> _What is expected_
When the line containing "some (.lcwr f)" appears in the data below, begin copying there and stop only after the line containing "some (.qyield f)".

+ + + + +

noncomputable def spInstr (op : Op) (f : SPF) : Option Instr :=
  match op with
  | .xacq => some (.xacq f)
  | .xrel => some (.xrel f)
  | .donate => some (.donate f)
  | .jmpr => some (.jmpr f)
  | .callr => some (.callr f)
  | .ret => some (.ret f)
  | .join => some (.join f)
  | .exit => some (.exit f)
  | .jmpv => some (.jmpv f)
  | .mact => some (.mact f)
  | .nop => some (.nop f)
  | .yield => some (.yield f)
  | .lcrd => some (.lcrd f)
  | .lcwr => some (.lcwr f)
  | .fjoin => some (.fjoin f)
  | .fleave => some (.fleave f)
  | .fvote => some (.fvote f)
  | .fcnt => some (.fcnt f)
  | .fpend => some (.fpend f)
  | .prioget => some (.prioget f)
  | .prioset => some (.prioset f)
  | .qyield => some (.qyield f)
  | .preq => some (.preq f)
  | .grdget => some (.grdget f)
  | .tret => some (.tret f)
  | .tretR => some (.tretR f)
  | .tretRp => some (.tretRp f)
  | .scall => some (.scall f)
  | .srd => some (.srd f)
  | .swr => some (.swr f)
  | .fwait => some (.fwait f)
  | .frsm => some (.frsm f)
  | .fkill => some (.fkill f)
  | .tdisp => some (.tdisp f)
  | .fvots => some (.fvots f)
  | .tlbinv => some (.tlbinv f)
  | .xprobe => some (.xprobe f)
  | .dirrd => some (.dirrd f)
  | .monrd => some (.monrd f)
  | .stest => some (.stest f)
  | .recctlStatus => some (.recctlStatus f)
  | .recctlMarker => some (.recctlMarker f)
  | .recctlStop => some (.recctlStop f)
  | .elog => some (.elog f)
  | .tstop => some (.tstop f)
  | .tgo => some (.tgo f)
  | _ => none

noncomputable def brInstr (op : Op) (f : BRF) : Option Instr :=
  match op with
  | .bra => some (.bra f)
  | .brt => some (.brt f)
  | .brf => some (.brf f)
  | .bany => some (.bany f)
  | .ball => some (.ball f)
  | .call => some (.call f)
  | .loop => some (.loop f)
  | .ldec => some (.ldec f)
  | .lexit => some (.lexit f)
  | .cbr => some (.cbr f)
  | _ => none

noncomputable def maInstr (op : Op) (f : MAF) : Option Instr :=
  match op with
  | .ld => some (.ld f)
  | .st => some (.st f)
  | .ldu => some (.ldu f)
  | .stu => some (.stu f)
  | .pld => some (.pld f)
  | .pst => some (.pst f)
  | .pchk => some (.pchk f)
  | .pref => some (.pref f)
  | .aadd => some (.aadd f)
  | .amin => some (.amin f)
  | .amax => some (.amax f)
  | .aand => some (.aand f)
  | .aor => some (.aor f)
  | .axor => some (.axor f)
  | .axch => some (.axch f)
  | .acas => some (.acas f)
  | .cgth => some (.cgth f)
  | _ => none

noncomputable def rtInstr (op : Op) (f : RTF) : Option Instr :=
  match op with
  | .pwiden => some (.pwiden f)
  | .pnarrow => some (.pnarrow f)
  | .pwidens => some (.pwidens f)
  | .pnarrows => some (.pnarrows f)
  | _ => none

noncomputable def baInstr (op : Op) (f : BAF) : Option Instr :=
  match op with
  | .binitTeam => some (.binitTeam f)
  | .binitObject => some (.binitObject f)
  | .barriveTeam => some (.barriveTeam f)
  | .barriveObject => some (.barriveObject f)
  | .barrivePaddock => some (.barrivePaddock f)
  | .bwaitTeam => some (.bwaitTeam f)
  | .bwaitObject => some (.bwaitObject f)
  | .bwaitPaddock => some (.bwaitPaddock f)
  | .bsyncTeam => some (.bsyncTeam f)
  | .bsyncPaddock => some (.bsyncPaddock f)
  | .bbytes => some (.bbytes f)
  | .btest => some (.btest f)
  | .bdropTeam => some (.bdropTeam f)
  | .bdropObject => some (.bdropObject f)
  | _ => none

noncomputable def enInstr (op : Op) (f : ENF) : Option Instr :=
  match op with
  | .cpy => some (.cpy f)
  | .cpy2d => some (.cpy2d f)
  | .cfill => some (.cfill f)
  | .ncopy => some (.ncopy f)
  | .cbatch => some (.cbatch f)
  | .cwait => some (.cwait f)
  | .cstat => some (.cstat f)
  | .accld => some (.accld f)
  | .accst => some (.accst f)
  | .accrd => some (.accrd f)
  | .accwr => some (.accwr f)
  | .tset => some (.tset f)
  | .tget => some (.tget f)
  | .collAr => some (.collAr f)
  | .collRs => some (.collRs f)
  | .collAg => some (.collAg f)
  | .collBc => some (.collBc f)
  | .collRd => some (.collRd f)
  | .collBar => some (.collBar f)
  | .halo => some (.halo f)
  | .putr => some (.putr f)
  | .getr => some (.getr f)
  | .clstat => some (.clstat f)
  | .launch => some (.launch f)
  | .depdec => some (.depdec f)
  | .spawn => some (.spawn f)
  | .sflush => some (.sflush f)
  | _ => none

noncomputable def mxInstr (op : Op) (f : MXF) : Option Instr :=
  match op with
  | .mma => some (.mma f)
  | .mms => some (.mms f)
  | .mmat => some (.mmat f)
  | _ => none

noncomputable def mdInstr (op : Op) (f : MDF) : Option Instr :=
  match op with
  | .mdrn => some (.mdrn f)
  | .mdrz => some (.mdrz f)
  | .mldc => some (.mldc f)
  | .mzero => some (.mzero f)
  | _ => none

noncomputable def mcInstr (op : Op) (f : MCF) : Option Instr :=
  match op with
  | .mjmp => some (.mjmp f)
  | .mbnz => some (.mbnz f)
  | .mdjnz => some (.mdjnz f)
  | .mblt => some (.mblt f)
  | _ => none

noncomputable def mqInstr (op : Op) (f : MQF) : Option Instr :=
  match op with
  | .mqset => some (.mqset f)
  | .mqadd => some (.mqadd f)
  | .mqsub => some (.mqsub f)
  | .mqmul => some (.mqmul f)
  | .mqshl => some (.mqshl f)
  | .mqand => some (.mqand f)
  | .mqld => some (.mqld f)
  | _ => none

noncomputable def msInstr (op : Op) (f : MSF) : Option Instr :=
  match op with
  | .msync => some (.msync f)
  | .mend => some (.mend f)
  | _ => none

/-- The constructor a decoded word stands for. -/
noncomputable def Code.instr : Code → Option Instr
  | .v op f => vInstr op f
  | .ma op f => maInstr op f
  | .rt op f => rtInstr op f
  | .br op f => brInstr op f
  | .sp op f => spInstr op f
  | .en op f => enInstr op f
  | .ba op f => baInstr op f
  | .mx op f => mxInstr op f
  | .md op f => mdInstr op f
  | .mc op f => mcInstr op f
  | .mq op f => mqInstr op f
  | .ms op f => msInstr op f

+ + + + +

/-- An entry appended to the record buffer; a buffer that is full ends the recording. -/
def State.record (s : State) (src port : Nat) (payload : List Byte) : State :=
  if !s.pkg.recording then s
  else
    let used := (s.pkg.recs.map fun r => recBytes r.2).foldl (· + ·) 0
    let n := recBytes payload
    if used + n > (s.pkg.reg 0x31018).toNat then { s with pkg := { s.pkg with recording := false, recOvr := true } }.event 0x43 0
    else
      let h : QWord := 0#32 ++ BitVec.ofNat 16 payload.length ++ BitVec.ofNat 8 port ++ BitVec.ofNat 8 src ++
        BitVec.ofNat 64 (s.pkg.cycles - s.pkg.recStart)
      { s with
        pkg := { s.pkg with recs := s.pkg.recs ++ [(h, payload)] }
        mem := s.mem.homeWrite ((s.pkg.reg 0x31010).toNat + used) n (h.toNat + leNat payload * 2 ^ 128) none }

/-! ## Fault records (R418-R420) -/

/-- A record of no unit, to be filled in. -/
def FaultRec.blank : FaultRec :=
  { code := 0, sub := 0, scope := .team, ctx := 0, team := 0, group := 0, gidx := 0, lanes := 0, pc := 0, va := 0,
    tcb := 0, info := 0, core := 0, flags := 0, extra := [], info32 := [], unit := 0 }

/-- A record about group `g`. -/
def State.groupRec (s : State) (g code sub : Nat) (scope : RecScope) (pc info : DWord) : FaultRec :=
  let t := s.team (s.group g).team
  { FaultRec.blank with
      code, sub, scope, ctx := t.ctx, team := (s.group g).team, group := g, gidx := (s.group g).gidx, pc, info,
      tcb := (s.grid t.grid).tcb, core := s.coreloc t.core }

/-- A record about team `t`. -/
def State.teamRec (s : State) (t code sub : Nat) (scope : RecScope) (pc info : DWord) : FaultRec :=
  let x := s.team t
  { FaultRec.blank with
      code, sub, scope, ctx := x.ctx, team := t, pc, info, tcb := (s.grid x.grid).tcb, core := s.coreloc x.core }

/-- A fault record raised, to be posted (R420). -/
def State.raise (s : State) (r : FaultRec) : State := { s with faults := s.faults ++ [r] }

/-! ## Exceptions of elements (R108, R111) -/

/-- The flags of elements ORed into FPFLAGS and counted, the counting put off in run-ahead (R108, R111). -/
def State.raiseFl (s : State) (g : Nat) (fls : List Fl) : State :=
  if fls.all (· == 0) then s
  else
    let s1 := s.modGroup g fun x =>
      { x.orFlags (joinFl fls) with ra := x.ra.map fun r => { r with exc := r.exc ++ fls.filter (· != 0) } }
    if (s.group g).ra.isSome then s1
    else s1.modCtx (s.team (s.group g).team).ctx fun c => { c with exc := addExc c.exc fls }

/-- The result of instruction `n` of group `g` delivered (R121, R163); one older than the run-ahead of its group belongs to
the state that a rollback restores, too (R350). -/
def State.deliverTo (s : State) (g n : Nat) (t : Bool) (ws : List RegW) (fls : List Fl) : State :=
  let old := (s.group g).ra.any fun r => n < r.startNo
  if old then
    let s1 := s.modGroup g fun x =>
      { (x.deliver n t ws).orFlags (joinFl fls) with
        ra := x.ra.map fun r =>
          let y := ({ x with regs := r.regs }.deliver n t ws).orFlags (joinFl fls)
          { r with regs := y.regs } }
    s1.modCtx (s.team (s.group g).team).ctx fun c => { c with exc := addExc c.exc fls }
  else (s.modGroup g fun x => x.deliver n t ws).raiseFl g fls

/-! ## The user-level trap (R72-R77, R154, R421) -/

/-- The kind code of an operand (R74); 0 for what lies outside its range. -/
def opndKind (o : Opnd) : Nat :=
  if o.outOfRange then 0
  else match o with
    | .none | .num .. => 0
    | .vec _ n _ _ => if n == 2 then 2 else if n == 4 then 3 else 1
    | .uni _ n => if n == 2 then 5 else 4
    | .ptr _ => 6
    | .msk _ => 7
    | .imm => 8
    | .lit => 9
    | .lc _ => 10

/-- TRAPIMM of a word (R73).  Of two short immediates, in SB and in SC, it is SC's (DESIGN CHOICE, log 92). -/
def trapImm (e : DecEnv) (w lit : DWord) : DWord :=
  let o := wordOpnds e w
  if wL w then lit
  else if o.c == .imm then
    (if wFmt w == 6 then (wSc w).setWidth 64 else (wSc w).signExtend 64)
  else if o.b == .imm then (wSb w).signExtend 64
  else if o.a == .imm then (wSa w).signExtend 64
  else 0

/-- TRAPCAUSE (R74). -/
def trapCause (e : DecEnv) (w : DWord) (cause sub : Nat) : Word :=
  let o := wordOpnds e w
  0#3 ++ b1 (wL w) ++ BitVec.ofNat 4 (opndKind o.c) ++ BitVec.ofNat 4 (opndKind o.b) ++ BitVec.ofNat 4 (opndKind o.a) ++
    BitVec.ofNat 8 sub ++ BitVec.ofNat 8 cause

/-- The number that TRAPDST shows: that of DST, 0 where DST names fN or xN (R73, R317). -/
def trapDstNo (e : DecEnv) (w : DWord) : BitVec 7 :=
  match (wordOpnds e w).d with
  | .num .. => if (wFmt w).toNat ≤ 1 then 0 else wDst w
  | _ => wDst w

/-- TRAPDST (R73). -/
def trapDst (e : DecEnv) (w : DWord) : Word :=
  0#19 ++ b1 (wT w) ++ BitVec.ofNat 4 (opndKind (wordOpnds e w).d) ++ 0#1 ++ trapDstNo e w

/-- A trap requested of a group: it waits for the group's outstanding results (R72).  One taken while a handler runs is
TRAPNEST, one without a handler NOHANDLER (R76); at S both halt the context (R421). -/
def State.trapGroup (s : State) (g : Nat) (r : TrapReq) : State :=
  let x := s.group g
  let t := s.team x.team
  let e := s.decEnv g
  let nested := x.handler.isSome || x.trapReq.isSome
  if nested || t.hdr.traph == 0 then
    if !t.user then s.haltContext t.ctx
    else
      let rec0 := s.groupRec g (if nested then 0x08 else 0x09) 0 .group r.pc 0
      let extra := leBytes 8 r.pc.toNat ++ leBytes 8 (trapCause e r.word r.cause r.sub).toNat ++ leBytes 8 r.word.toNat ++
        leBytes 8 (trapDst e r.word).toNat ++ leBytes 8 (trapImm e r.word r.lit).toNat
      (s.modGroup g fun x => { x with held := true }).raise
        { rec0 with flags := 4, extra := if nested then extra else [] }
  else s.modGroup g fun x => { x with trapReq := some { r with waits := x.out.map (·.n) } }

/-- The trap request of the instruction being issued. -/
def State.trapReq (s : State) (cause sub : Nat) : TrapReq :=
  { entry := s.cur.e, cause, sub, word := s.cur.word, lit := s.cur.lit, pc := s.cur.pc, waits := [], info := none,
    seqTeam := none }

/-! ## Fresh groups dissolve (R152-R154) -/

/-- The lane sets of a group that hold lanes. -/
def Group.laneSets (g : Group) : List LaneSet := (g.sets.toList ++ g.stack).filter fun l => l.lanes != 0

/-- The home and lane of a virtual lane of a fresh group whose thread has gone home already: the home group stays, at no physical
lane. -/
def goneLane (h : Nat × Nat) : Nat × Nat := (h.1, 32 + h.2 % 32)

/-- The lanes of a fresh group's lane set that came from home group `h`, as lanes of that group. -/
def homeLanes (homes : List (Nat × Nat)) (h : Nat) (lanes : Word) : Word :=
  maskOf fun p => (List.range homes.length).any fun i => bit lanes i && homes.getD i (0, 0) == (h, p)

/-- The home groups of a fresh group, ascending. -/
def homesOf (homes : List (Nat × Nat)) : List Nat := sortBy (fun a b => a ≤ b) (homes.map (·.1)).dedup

+ + + + +

> _Expected answer_
  | .lcwr => some (.lcwr f)
  | .fjoin => some (.fjoin f)
  | .fleave => some (.fleave f)
  | .fvote => some (.fvote f)
  | .fcnt => some (.fcnt f)
  | .fpend => some (.fpend f)
  | .prioget => some (.prioget f)
  | .prioset => some (.prioset f)
  | .qyield => some (.qyield f)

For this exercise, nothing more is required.